Reference: Smilie, Smith, Friedman, Cordero, David & Alm. 2011. Ecology drives a global network of gene exchange connecting the human microbiome. Nature http://dx.doi.org/doi:10.1038/nature10571

Photo by Ester Inbar

An introductory slideshow to the microbiome:

mouse_neurons_gut_bacteria
apes
bacteria-with-guts
genetic-loans
introduction
our-zeroeth-birthday-present
poliovirus_reovirus
the-bacteria-that-make-you-
the-zoo-on-your-skin
your-are-what-you-eat

Comments (4)

  1. Rebecca

    Mark Smith, the lead scientist on this project is answering questions from users about the study here: http://www.zopost.com/article?articleId=6

  2. James Freeman

    Mark,

    Some very interesting research. I do have some questions:

    1. Does it follow from your findings that each human, in creating a unique “market-place”, could have a unique population/species of bacteria found no where else? Is it possible to define separable species in this context, when there is such widescale trading of genetic material?

    2. How quickly in the life of a human does the “marketplace” get established? Does it happen in utero (and if so, how do they get there?), or, within the days and weeks after birth?
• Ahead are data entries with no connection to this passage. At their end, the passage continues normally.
/-- Whether the port has an HBM request that waits for a token. -/
def portShort (s : State) : Bool := s.out.port.any (fun e => decide (s.out.tokens + s.out.paid < entryTokens s e))

/-- Tokens taken for an entry. -/
def payTokens (n : Nat) (s : State) : State :=
  if n = 0 then s
  else updOut (fun o => { o with tokens := o.tokens - (n - o.paid), paid := 0, spent := o.spent || decide (o.tokens ≤ n - o.paid) }) s

/-- The counts of an access's entry that is performed at its scopes, in one case for each (R170, R171): a scatter counts each
entry, every other access once. -/
def leaveDie (e : OutEntry) (s : State) : State :=
  if e.quiet || isEffect e then s
  else if e.path = .g then cntWriteDie .g e.h s
  else if accBusy s e.acc || accLeft s e.acc .die || s.out.refusals.any (fun r => r.id == e.acc && r.cnt.isSome) then s
  else cntWriteDie e.path e.h s

def leaveHome (e : OutEntry) (s : State) : State :=
  if e.quiet || isEffect e then s
  else if e.path = .g then cntWriteHome .g e.h s
  else if accBusy s e.acc || accLeft s e.acc .pkg || s.out.refusals.any (fun r => r.id == e.acc && r.cnt.isSome) then s
  else cntWriteHome e.path e.h s

/-- Whether an entry belongs to a run of the rerun rule (R304). -/
def inRun (s : State) (k : RunKind) (e : OutEntry) : Bool :=
  match s.rcv.rerun with | some r => r.kind == k && decide (r.base ≤ e.commit) | none => false

/-- Clones and zero blocks are not in flight once they left: their bytes count in a dry run as any store's (R304, R305). -/
def dropBytes (e : OutEntry) : Nat := match e.body with | .effect _ => 0 | .block _ _ bs _ => bs.length | _ => entrySize e

/-- A store or effect passes the outbound port and enters the Paddock (R18, R300); in a dry run it is dropped there (R304). -/
def execPaddockEntry (s : State) : Host.Outcome State Fault Refusal :=
  .next (match portPick s [] s.out.port false with
  | none => s
  | some (before, e, after) =>
    if 64 < s.out.portUsed + entrySize e ∨ 32768 < paddockBytes s + entrySize e then s
    else
      let t := payTokens (entryTokens s e) (updOut (fun o => { o with port := before ++ after, portUsed := o.portUsed + entrySize e }) s)
      if inRun s .dry e then
        leaveHome e (leaveDie e (updRcv (fun r => { r with rerun := r.rerun.map (fun x => { x with dropped := x.dropped + dropBytes e }) }) t))
      else updOut (fun o => { o with paddock := o.paddock ++ [⟨e, s.pipe.wall⟩] }) t)

/-- Whether the oldest entry of the Paddock leaves now (R18): 512 cycles after it entered, unless a confirm run holds it. -/
def releaseDue (s : State) : Bool :=
  match s.out.paddock with
  | e :: _ => decide (e.entered + Config.paddockDelay ≤ s.pipe.wall) && !inRun s .confirm e.entry
  | [] => false

/-- The oldest entry leaves the Paddock (R18); when it reaches the die coherence point and its home is free. -/
def execPaddockRelease (s : State) : Host.Outcome State Fault Refusal :=
  .next (match s.out.paddock with
  | e :: r =>
    if releaseDue s then
      let a := drawWait s
      let b := drawWait a.2
      let t := updOut (fun o => { o with paddock := r
                                         leaving := o.leaving ++ [⟨e.entry, s.pipe.wall + a.1, s.pipe.wall + a.1 + b.1, false⟩] }) b.2
      match e.entry.body with
      | .effect (.held c _ _) => if t.cpy.cmds.any (fun x => x.id == c && (match x.kind with | .coll _ _ _ _ _ => true | _ => false)) then
          (match execAddintCopyStart c t with | .next u => u | _ => t) else t
      | _ => t
    else s
  | [] => s)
    3. Do the residents change with changes in age and diet, or, do the existing residents adapt to the changing environment genetically, or, do they simply switch on/off existing protein catalysts (where they have them) to respond to shifts in food availability?

    4. How does the production of IgA in the mucosal lining of the intestine influence the “marketplace”?

  3. Hi James,

    These are insightful questions!

    1) Although many bacterial strains and genes are common and shared among many of us, we do suspect that each person harbors their own, unique bacterial community (possibly enabling forensic use as described here: http://www.pnas.org/content/107/14/6477). Although we know this is true at the species level, we’re still unclear whether its true at the level of transferred genes – this is an active area of research in our lab at the moment. Your second question about the difficulty of defining bacterial species in the context of promiscuous HGT highlights a deep, open problem in the microbiology community. I’m afraid I don’t have much additional insight to offer here, although I’ll point out that its possible that a core set of genes are transferred much less than the mobile set that we studied. Although the promiscuous nature of HGT means that the concept of ‘species’ among bacteria is undoubtedly quite different from what we think of among vertebrates etc, it is possible to trace bacterial lineages from these core genes which are transferred much less frequently.

    2) Bacterial communities are established quickly after birth (http://www.pnas.org/content/early/2010/07/27/1000081107) but are not believed to assemble in utero. This community assembly process is likely critical for proper immunological development and inadequate or inappropriate exposure underlies the so called ‘hygiene hypothesis’ for many immunological disorders observed in developed countries.

    3) You’ve addressed another very important open question in the field here. This is an area of very active research in ours and other groups. You can expect some interesting results will be published to address these questions in the near future!

    4) IgA is one of several important mechanisms by which our immune systems interact with our microbiota. Although it is almost certain that host immunity plays an important role in shaping our bacterial communities, we haven’t yet determined exactly what the implications are of these interactions.

    These are great points – we’re happy to answer more questions as they arise!

    All the best,
    Mark

  4. James Freeman

    Mark,

    As I get older (I’m 43), I find myself coming back to my love of science (MSc in Electrical Engineering, but that was half my life ago….) in part, prompted by questions my children ask. As a sometimes sufferer of “IBS”, I’m interested in following the latest science in this area, and your work very much hits home. Please keep it up, and thank you for taking the time to respond to my modest questions.